Longsight Electric TMD is an AC electric railway locomotive traction maintenance depot situated in Longsight, Manchester, England. It is one of the largest train depots in the United Kingdom and can hold 179 carriages at any one time.

==History==
Erected in 1842 by the Manchester and Birmingham Railway, the depot consisted of workshops, a carriage shed and the first engine shed; this included a 12-stall polygon, or roundhouse, about 130ft in diameter.

In 1987, the depot had an allocation of Classes 303 and 304 EMUs, although electric locomotives of Classes 81, 85, 86 and 87 were also regularly seen stabled here.

A group of Class 86 locomotives were allocated here in the 1990s and early 2000s to operate Virgin Cross Country's electric services.

==Present==
The depot is used currently by TransPennine Express, Northern Trains, Avanti West Coast and CrossCountry.

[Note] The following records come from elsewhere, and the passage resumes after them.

/-- Wear and the reserve (R484, R489-R493, R496, R497): a metric is evaluated outside HOLD, and a reading that reaches its threshold
anew sets its bit; a prepared row, TDC line, digitiser slot, Ox engine or lane enters service, in HOLD and within an orbit none
(R495); a write to RS_VETO keeps back what it still vetoes. Readings and choices that it rests on: notes/assumptions/7.md, 50.md,
91.md, 102.md. Readings and choices that it rests on: notes/assumptions/91.md. -/
def Obligations.WearAndSpares : Prop :=
  (∀ (s : State) (m : WearInput), s.hub.mode = mHold → Answers (.wearEvaluate m) s fun h => h = s.hub) ∧
  (∀ (s : State) (m : WearInput), s.hub.start.held = true → Answers (.wearEvaluate m) s fun h => h = s.hub) ∧
  (∀ (s : State) (j : Fin 4) (curr : BitVec 16), s.hub.start.held = false → s.hub.mode ≠ mHold → (1, 0) ∉ s.hub.rsv.reached →
    Answers (.wearEvaluate (.leak j curr)) s fun h =>
      h.fld F.RS_LEAK_CURR j = curr.toNat ∧
      (s.hub.fld F.RS_THR_LEAK 0 * 10 ≤ curr.toNat → bit (h.fld F.RS_WEAR_WEAR 0) 1 = true ∧ (1, 0) ∈ h.rsv.reached)) ∧
  (∀ (s : State) (l : Fin 24) (height : Nat), s.hub.start.held = false → s.hub.mode ≠ mHold → s.hub.laneServes l = true →
    (height < 2 * s.hub.fld F.RS_POLICY_EYEMIN 0 → (6, l.val) ∉ s.hub.rsv.reached → Answers (.wearEvaluate (.eye l height)) s fun h =>
      bit (h.fld F.RS_WEAR_WEAR 0) 6 = true ∧ (6, l.val) ∈ h.rsv.reached) ∧
    (2 * s.hub.fld F.RS_POLICY_EYEMIN 0 ≤ height → Answers (.wearEvaluate (.eye l height)) s fun h =>
      (6, l.val) ∉ h.rsv.reached ∧ h.regs = s.hub.regs)) ∧
  (∀ (s : State) (p : Fin 544) (a : BitVec 16), s.hub.start.held = false → s.hub.mode ≠ mHold →
    (Store.get (fun _ => none) s.hub.rsv.firstA p.val = none → Answers (.wearEvaluate (.dslot p a)) s fun h =>
      Store.get (fun _ => none) h.rsv.firstA p.val = some a ∧ h.regs = s.hub.regs) ∧
    (∀ f : BitVec 16, Store.get (fun _ => none) s.hub.rsv.firstA p.val = some f → (5, p.val) ∉ s.hub.rsv.reached →
      s.hub.fld F.RS_POLICY_ADRIFT 0 < (a.toInt - f.toInt).natAbs → Answers (.wearEvaluate (.dslot p a)) s fun h =>
        bit (h.fld F.RS_WEAR_WEAR 0) 5 = true ∧ (5, p.val) ∈ h.rsv.reached)) ∧
  (∀ (s : State) (i : Fin 8) (periods : BitVec 24), s.hub.start.held = false → s.hub.mode ≠ mHold → s.hub.fld F.RS_DOSEREF_REF i ≠ 0 →
    Answers (.wearEvaluate (.dose i periods)) s fun h =>
      h.fld F.RS_DOSE_SHIFT i = satU 16 (roundDiv (((s.hub.fld F.RS_DOSEREF_REF i : Int) - periods.toNat) * 10000)
        (s.hub.fld F.RS_DOSEREF_REF i)) ∧
      h.fld F.RS_DOSEREF_REF i = s.hub.fld F.RS_DOSEREF_REF i) ∧
  (∀ (s : State) (c : Bool), s.hub.mode = mHold ∨ (s.hub.running = true ∧ s.hub.atOrbit = false) → Answers (.spareBringIn c) s fun h => s.hub.onlyWords h [A.MODE_STAT]) ∧
  (∀ (s : State) (c : Bool) (mem row r : Nat), s.hub.mode = mSetup → s.hub.rsv.returns = [] → s.hub.vetoed kRow = false →
    s.hub.flag F.RS_STAT_LOADWAIT 0 = false → mem < 1024 → row < 2048 → r < spareRows mem →
    (∃ p ∈ s.hub.rsv.preps, s.hub.rsv.preps = [p] ∧ p.kind = kRow ∧ p.unit = mem * 65536 + row ∧ p.spare = r ∧
      p.reactive = true) →
    Answers (.spareBringIn c) s fun h =>
      h.rsv.preps = [] ∧ h.bankWord (rowKey mem r) = BitVec.ofNat 32 (row + 2 * 4096 + 16384) ∧
      s.hub.counted h F.RS_BRINGIN_COUNT 0 1 ∧ h.flag F.RS_STAT_PREP 0 = false) ∧
  (∀ (s : State) (c b : Bool) (slot : Nat), s.hub.mode = mSetup → s.hub.rsv.returns = [] → s.hub.vetoed kLine = false →
    s.hub.flag F.RS_STAT_LOADWAIT 0 = false → slot < 544 →
    (∃ p ∈ s.hub.rsv.preps, s.hub.rsv.preps = [p] ∧ p.kind = kLine ∧ p.unit = 2 * slot + b2n b ∧ p.reactive = true) →
    Answers (.spareBringIn c) s fun h =>
      h.rsv.preps = [] ∧ h.flag F.RS_DSLOT_LINE slot = !b ∧ s.hub.counted h F.RS_BRINGIN_COUNT 0 1) ∧
  (∀ (s : State) (c : Bool) (ch x : Nat), s.hub.mode = mSetup → s.hub.rsv.returns = [] → ch / 32 ∉ s.hub.rsv.moved →
    s.hub.vetoed kDslot = false → s.hub.flag F.RS_STAT_LOADWAIT 0 = false → ch < 512 → x < 34 →
    (∃ p ∈ s.hub.rsv.preps, s.hub.rsv.preps = [p] ∧ p.kind = kDslot ∧ p.unit = ch ∧ p.spare = x ∧ p.reactive = true) →
    Answers (.spareBringIn c) s fun h =>
      h.rsv.preps = [] ∧ h.servingSlot ch = some (34 * (ch / 32) + x) ∧ s.hub.counted h F.RS_BRINGIN_COUNT 0 1 ∧
      h.fld F.RS_CHMAP_SHADOW ch = 0x3F) ∧
  (∀ (s : State) (bad : Bool) (e : Fin 16), s.hub.mode = mSetup → s.hub.rsv.returns = [] → s.hub.vetoed kOx = false →
    s.hub.flag F.RS_STAT_LOADWAIT 0 = false →
    (∃ p ∈ s.hub.rsv.preps, s.hub.rsv.preps = [p] ∧ p.kind = kOx ∧ p.unit = e ∧ p.reactive = true) →
    Answers (.spareBringIn bad) s fun h =>
      h.rsv.preps = [] ∧ h.fld F.RS_STAT_OXG 0 = e ∧ h.fld F.OX_STAT_PHYS e = 16 ∧ h.flag F.RS_STAT_PREP 0 = false ∧
      (bad = false → (s.hub.oxOf e).bad = [] → s.hub.counted h F.RS_BRINGIN_COUNT 0 1 ∧ (h.oxOf e).act = (s.hub.oxOf e).act ∧
        (h.oxOf e).stby = (s.hub.oxOf e).stby ∧ (h.oxOf e).dmem = (s.hub.oxOf e).dmem ∧ (h.oxOf e).slot.pc = 0) ∧
      (bad = true ∨ (s.hub.oxOf e).bad ≠ [] → (h.oxOf e).loadWait = true ∧ h.flag F.OX_STAT_ACT_SEALED e = false ∧
        h.flag F.OX_STAT_STBY_SEALED e = false ∧ h.flag F.RS_STAT_LOADWAIT 0 = true ∧
        h.fld F.RS_BRINGIN_COUNT 0 = s.hub.fld F.RS_BRINGIN_COUNT 0)) ∧
  (∀ (s : State) (c : Bool) (l sp : Fin 24) (j : Fin 8), s.hub.mode = mSetup → s.hub.rsv.returns = [] → s.hub.vetoed kLane = false →
    s.hub.flag F.RS_STAT_LOADWAIT 0 = false → s.hub.fld F.RS_LANE_LANE j = sp → s.hub.laneServes l = true →
    (∃ p ∈ s.hub.rsv.preps, s.hub.rsv.preps = [p] ∧ p.kind = kLane ∧ p.unit = l ∧ p.spare = j ∧ p.reactive = true) →
    Answers (.spareBringIn c) s fun h =>
      h.rsv.preps = [] ∧ h.fld F.LANE_ROLE_ACT_ROLE sp = s.hub.role l ∧ h.fld F.LANE_ROLE_ACT_PORT sp = s.hub.lanePort l ∧
      h.fld F.RS_LANE_SERVES j = l ∧ s.hub.counted h F.RS_BRINGIN_COUNT 0 1 ∧ h.flag F.RS_STAT_PREP 0 = false) ∧
  (∀ (s : State) (v : W32), s.hub.start.held = false → Answers (.rsVetoWrite v) s fun h =>
    h.word A.RS_VETO = v &&& 0x11F#32 ∧
    h.rsv.heldBack = s.hub.rsv.heldBack.filter fun x => (s.hub.setWord A.RS_VETO (v &&& 0x11F#32)).vetoed x.1)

Overnight, Northern Trains stores a mixture of DMUs, such as Class 150 and Class 195, and CrossCountry stables several Class 220 or Class 221 Voyager sets. TransPennine Express stores their Class 397 trains overnight at the depot

Avanti West Coast maintains part of its Class 390 Pendolino fleet at the depot, with a maximum of 15 Class 390s stabled per night. The facility operates on a maintenance rota for the fleet. on average between twelve to fourteen sets arrive at the facility each evening to undergo maintenance before being released the following evening, with a further three sets being stabled for periodic maintenance exams or heavy overhaul.